Lavorare insieme, fare formazione per costruire una cultura comune, mettersi in gioco nel rapporto con la pubblica amministrazione e coinvolgere tutti gli attori sociali. Ecco alcune delle richieste dei partecipanti al progetto Capacit’Azione nei primi dati di monitoraggio
Gli esperti coinvolti nel progetto Capacit’Azione hanno detto la loro sul percorso formativo e sulle sfide aperte dalla riforma del terzo settore. Le risposte arrivano dai primi dati sul monitoraggio progettuale, in particolare quelli relativi al contesto, il senso e gli obiettivi generali della riforma. Quattro domande aperte su cui si sono espressi oltre 580 dei 1300 utenti coinvolti nel programma di formazione nazionale e che stanno per diventare, a loro volta, i nuovi formatori sulla riforma in tutt’Italia.

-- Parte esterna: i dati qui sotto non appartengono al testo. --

/-- A capture that ends early: the frame is discarded, EPC is body word 0. -/
def State.dropFrame (s : State) (c : Cause) (tval : Word) : State :=
  ({ s with core := { s.core with frame := {} } }).takeTrapAt c tval s.core.frame.bodyPc
def State.dropCapture (s : State) (c : Cause) (tval : Word) : Out := .next (s.dropFrame c tval)

/-- Is the instruction capturable, and do its fields stay in their classes on every pass? -/
def Frame.accepts (f : Frame) (i : Instr) : Bool :=
  (List.range (f.nm1.toNat + 1)).all fun p => match f.onPass p i with
    | .op _ => true
    | _ => false

/-- R137 step 5: does the body hold a committing instruction? -/
def Frame.commits (f : Frame) (body : List IWord) : Bool :=
  body.any fun w => match decodeV w.toNat with
    | .ok i => (match f.onPass 0 i with | .op o => o.commit | _ => false)
    | .error _ => false

/-- A body word has been fetched and found good. -/
def State.captureWord (s : State) (w : IWord) : State :=
  let f := s.core.frame
  let body := f.body ++ [w]
  if body.length ≤ f.km1.toNat then
    { s with core := { s.core with pc := s.core.pc + 4, frame := { f with body := body, idx := body.length } } }
  else
    let u := { s with core := { s.core with
      pc := s.core.pc + 4, completed := true
      frame := { f with body := body, cap := false, act := true, idx := 0
                        ctl := s.core.csrs, since := s.tick } } }
    if f.commits body then u.newRegion else u

/-- R60: one word of the body is fetched. `d` is what the decoder says of a word: none for a word
that is no instruction, else the instruction. -/
def State.capture (s : State) (d : Nat → Option Instr) : Out :=
  match s.spaceOf s.core.pc.toNat with
  | .global _ _ => s.dropCapture .addr s.core.pc
  | _ => match s.check fetchAccess s.core.pc 4 with
    | .trap c tv => s.dropCapture c tv
    | .lock e tv => ({ s with core := { s.core with rhit := some e } }).dropCapture .rlock tv
    | .miss vpn va => .next (s.askWalk .fetch vpn va)
    | .ok segs =>
      if s.fetchWaits segs then .next (s.waitFetch segs)
      else
        let w := ofBytes (s.loadSegs segs)
        match d w with
        | none => s.dropCapture .ill (BitVec.ofNat 64 w)
        | some i =>
          if s.core.frame.accepts i then .next (s.captureWord (BitVec.ofNat 32 w))
          else s.dropCapture .frame (BitVec.ofNat 64 w)

/-! ### Replay (R61, R62) -/

/-- The frame moves on to the next body instruction, the next pass, or its end; `now` is the step. -/
def Frame.advance (f : Frame) (now : Nat) : Frame :=
  if f.idx < f.km1.toNat then { f with idx := f.idx + 1, since := now }
  else if f.pass < f.nm1.toNat then { f with idx := 0, pass := f.pass + 1, since := now }
  else {}

/-- The control registers with those that a tile operation samples taken from another set (R46). R61's list
leaves SKLOG out, so it stays (DESIGN CHOICE, log entry 107). -/
def Csrs.sampling (k c : Csrs) : Csrs :=
  { k with fmta := c.fmta, fmtb := c.fmtb, scla := c.scla, sclb := c.sclb, skth := c.skth
           skctl := c.skctl }

/-- A body instruction, which samples the control registers as they stand at the body (R61). -/
def VOp.inFrame (o : VOp) (s : State) : Except Check State :=
  match o.run { s with core := { s.core with csrs := s.core.csrs.sampling s.core.frame.ctl } } with
  | .ok u => .ok { u with core := { u.core with csrs := u.core.csrs.sampling s.core.csrs } }
  | .error e => .error e

/-- The next operation of the current core's frame. -/
def Frame.next (f : Frame) : Option VOp :=
  match decodeV (f.body.getD f.idx 0).toNat with
  | .ok i => (match f.onPass f.pass i with | .op o => some o | _ => none)
  | .error _ => none

/-- A fault of a replayed instruction waits for the next instruction boundary (R62). -/
def State.frameFault (s : State) (c : Cause) (tval : Word) : State :=
  { s with core := { s.core with frame := { s.core.frame with fault := some ⟨c, tval⟩ } } }

/-- R137: the snapshot takes what a body instruction wrote, and nothing else: `m` is the mask register that it
read, `u` the core behind it. -/
def Snap.takes (k : Snap) (o : VOp) (m : Word) (moved : Bool) (u : Core) : Snap :=
  let k := match o.dst with
    | .none => k
    | .lanes d _ =>
      let lanes := Vector.ofFn fun i => if m.getLsbD i.val then u.v[d][i] else k.v[d][i]
      { k with v := k.v.set d.val lanes }
    | .mask d => { k with m := k.m.set d.val u.m[d] }
  if moved then { k with csrs := { k.csrs with skpos := u.csrs.skpos } } else k

/-- The lanes that an operation writes, as the state stands before it. -/
def State.dstMask (s : State) : VDst → Word
  | .lanes _ m => s.mask m
  | _ => 0

/-- R62, R137: one body instruction of a pass. A pass stands before the region that has begun behind
the frame, so that region's snapshot takes what it wrote. A store of its log stands in the buffer before the
stores of that region (R228). -/
def State.passStep (s : State) : State :=
  match s.core.frame.next with
  | none => { s with core := { s.core with frame := s.core.frame.advance s.tick } }
  | some o =>
    match s.poisonedCell o.cells with
    | some c => s.frameFault .poison (cellAddr s.core.num c)
    | none => match o.inFrame s with
      | .error (.trap c tv) => s.frameFault c tv
      | .error (.lock e tv) =>
        ({ s with core := { s.core with rhit := some e } }).frameFault .rlock tv
      | .error _ => s
      | .ok u =>
        let u := { u with core := { u.core with frame := s.core.frame.advance s.tick } }
        if s.core.frame.here then u
        else
          let k := s.core.sbOld
          let mine := u.core.sb.drop s.core.sb.length
          { u with core := { u.core with
            snap := u.core.snap.takes o (s.dstMask o.dst) (u.core.csrs.skpos != s.core.csrs.skpos) u.core
            sb := s.core.sb.take k ++ mine ++ s.core.sb.drop k
            sbOld := k + mine.length } }

/-! ### Grants (R203) -/

/-- The head of a core's queue is granted a resource of the kind, and holds it: a step of its frame is
carried out; an ordinary instruction goes on at its core's turn. -/
def State.grantHead (s : State) (v : Vmu) (array : Bool) (c : Nat) : State :=
  let n := 4 * v.quad + c
  let t := s.setVmu (v.give array c)
  if s.frameReady (s.getCore n) then t.onCore n State.passStep
  else t.modCore n fun k => { k with
    stalled := false, vmuWait := k.vmuWait.map fun w => { w with granted := true } }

Realizzato da Forum Terzo Settore Lazio, in collaborazione con Forum Terzo Settore Nazionale e CSVnet con il finanziamento del Ministero del Lavoro e delle Politiche Sociali, Capacit’Azione propone un percorso formativo altamente qualificato a operatori disponibili a replicare la formazione sul proprio territorio, o all’interno delle proprie reti, per almeno cinque volte. In questo modo, l’effetto dell’azione progettuale è destinato a moltiplicarsi e a dare vita a un dibattito diffuso. Ai candidati, infatti è richiesto di essere già in possesso di competenze specifiche sui temi prescelti. Oltre l’80% di loro ha un’età compresa tra i 30 e i 64 anni: nella fascia più giovane si trova l’8%, oltre i 65 anni il restante 9%. Un’utenza scelta, quindi, in cui confluiscono operatori che sui territori già si occupano di non profit, cui si aggiungono nel conteggio complessivo oltre 130 funzionari e dirigenti della pubblica amministrazione, figure strategiche per la corretta attuazione della normativa.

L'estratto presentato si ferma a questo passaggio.